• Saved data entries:
-------

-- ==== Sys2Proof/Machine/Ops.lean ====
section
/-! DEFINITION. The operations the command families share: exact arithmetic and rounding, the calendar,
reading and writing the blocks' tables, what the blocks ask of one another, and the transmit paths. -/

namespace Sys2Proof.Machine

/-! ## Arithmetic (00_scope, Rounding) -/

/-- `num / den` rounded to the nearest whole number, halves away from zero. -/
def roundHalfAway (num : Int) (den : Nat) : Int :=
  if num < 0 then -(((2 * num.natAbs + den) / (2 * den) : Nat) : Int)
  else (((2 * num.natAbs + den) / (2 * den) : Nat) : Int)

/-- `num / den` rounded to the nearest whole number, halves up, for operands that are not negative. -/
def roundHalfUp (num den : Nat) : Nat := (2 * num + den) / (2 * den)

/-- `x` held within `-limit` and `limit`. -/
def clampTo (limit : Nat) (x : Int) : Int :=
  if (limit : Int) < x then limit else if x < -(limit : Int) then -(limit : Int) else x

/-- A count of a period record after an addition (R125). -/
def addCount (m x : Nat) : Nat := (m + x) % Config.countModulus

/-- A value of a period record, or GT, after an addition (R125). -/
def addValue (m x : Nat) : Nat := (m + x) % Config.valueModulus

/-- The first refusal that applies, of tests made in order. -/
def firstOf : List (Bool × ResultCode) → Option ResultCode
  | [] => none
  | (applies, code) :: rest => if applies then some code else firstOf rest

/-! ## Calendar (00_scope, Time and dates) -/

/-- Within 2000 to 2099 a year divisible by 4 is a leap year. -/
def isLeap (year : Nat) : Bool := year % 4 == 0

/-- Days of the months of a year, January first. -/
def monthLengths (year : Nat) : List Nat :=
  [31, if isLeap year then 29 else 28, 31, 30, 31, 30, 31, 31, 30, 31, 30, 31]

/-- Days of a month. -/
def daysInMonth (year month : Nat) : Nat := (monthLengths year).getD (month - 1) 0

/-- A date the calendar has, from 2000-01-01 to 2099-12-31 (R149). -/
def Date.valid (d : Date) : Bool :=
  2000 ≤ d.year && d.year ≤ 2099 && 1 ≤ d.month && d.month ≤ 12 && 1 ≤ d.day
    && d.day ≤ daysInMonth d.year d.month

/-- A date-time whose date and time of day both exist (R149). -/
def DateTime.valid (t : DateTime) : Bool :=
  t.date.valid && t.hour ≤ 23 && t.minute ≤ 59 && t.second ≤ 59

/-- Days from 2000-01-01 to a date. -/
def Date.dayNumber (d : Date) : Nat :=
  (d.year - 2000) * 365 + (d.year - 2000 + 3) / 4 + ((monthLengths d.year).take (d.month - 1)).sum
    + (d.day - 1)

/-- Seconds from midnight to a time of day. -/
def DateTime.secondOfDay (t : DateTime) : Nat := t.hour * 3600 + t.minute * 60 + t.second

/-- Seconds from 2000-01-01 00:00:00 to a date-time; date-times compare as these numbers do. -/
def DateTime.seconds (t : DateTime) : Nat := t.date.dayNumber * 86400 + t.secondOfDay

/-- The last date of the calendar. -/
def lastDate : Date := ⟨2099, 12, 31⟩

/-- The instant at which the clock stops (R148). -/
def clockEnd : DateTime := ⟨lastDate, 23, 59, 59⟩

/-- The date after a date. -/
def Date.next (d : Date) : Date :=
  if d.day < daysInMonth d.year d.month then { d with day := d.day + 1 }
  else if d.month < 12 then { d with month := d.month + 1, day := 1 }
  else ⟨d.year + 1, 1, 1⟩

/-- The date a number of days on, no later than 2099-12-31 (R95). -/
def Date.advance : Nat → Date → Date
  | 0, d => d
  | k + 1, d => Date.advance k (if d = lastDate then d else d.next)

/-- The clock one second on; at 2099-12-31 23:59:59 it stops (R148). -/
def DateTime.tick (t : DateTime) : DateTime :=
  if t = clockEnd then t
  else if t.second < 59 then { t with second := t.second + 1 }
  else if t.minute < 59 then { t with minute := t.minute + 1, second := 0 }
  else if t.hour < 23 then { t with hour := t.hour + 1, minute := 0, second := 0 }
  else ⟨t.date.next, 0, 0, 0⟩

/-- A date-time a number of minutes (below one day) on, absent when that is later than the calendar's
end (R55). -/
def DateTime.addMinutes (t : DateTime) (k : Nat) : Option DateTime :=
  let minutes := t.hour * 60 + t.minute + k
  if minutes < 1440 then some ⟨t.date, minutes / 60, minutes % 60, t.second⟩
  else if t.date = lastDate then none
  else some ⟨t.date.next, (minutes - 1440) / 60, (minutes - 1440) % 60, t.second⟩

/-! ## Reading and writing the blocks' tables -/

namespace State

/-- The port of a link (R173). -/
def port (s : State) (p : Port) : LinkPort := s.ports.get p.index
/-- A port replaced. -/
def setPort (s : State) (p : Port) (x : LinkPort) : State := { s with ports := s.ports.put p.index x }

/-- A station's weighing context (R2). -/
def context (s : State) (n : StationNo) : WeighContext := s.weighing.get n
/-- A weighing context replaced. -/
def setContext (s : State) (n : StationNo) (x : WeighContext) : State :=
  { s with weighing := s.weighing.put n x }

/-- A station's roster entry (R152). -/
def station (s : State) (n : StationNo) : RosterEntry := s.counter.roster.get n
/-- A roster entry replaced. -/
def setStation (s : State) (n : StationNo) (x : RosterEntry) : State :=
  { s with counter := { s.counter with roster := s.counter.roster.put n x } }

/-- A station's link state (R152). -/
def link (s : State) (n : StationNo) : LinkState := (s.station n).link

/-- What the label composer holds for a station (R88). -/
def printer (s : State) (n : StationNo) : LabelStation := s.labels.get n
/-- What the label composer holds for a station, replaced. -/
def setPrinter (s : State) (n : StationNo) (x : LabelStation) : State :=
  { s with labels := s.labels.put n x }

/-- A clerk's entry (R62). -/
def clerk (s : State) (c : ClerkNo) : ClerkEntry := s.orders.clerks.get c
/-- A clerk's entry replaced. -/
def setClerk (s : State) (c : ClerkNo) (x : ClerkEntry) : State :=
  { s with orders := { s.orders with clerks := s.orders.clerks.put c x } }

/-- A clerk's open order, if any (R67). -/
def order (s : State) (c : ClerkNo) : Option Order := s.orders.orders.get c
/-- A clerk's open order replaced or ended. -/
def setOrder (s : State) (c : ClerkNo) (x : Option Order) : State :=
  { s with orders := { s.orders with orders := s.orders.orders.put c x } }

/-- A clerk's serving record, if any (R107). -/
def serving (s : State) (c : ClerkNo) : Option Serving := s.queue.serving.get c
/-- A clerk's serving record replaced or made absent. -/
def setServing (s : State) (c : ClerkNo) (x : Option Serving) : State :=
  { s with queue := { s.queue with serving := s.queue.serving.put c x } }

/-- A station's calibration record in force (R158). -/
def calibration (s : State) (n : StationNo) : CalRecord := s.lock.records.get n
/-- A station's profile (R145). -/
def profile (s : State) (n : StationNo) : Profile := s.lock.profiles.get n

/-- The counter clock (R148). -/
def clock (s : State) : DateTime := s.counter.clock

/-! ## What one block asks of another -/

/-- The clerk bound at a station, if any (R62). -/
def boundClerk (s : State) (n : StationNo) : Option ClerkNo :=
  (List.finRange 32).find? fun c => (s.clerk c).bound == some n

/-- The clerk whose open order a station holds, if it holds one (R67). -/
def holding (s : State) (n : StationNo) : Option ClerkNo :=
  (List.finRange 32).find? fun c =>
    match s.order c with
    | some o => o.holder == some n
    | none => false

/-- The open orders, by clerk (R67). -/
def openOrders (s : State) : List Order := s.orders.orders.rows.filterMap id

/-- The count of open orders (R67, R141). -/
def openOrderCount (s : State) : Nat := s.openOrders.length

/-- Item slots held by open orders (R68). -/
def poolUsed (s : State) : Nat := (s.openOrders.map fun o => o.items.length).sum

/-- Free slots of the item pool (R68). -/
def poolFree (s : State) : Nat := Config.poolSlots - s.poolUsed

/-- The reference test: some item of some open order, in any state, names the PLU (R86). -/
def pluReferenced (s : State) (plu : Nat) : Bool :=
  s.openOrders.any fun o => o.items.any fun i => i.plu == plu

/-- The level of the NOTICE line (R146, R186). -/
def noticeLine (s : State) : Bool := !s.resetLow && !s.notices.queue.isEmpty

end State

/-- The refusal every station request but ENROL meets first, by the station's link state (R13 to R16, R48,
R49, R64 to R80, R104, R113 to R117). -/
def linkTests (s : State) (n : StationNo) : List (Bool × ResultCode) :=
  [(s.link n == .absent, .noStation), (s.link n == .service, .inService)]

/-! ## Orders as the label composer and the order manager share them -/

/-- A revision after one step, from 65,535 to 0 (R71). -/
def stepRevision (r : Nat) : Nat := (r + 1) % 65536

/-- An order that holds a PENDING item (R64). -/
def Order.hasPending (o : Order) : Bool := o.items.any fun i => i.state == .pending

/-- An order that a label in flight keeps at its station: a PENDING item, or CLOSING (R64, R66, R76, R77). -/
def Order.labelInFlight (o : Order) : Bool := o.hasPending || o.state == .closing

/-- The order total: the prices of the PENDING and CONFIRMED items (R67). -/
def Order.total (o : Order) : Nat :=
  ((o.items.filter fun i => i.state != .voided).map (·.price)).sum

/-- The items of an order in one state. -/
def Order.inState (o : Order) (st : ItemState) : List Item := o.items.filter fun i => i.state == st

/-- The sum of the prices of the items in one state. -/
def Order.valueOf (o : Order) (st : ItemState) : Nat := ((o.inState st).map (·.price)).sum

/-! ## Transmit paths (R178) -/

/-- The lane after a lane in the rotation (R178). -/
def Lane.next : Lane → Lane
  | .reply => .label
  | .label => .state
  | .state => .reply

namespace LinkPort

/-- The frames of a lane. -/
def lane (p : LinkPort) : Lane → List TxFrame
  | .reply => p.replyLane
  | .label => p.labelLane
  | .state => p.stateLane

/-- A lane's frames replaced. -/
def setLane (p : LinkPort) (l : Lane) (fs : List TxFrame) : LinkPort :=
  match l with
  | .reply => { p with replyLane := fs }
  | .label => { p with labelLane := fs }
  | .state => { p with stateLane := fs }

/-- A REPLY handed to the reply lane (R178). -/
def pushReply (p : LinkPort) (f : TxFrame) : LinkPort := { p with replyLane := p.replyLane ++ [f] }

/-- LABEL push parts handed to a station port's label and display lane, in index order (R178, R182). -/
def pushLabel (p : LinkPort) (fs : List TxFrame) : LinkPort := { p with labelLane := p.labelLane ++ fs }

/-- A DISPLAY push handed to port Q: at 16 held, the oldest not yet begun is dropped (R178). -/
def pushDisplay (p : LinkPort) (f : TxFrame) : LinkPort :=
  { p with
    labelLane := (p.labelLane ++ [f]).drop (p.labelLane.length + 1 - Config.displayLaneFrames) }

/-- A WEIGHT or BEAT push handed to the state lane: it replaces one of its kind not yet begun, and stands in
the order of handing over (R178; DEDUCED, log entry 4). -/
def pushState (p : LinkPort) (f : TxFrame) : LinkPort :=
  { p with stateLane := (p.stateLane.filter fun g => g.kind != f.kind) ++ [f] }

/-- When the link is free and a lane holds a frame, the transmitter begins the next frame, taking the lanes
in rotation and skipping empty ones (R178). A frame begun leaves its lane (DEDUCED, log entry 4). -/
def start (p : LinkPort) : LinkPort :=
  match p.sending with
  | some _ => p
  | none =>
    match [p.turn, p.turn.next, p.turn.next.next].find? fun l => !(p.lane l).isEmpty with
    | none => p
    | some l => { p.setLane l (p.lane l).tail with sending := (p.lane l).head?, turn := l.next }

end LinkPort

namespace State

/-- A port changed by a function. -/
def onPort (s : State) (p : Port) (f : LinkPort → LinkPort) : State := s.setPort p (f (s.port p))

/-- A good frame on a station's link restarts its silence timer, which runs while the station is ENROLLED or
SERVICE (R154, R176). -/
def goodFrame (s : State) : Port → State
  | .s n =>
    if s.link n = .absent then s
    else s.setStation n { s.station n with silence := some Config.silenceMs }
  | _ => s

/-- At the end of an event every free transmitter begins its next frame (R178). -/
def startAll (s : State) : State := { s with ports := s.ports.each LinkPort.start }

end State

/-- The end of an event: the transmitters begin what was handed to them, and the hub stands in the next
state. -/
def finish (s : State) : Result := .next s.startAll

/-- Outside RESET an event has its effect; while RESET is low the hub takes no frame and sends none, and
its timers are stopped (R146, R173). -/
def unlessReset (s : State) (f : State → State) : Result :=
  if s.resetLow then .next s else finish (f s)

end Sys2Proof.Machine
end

-------

• WHAT YOU ARE ASKED TO DO: The lines you return should be those above that contain the word "holds", every one of them.

• WRITTEN SOLUTION:
/-- What the label composer holds for a station (R88). -/
/-- What the label composer holds for a station, replaced. -/
/-- The clerk whose open order a station holds, if it holds one (R67). -/
/-- An order that holds a PENDING item (R64). -/
/-- When the link is free and a lane holds a frame, the transmitter begins the next frame, taking the lanes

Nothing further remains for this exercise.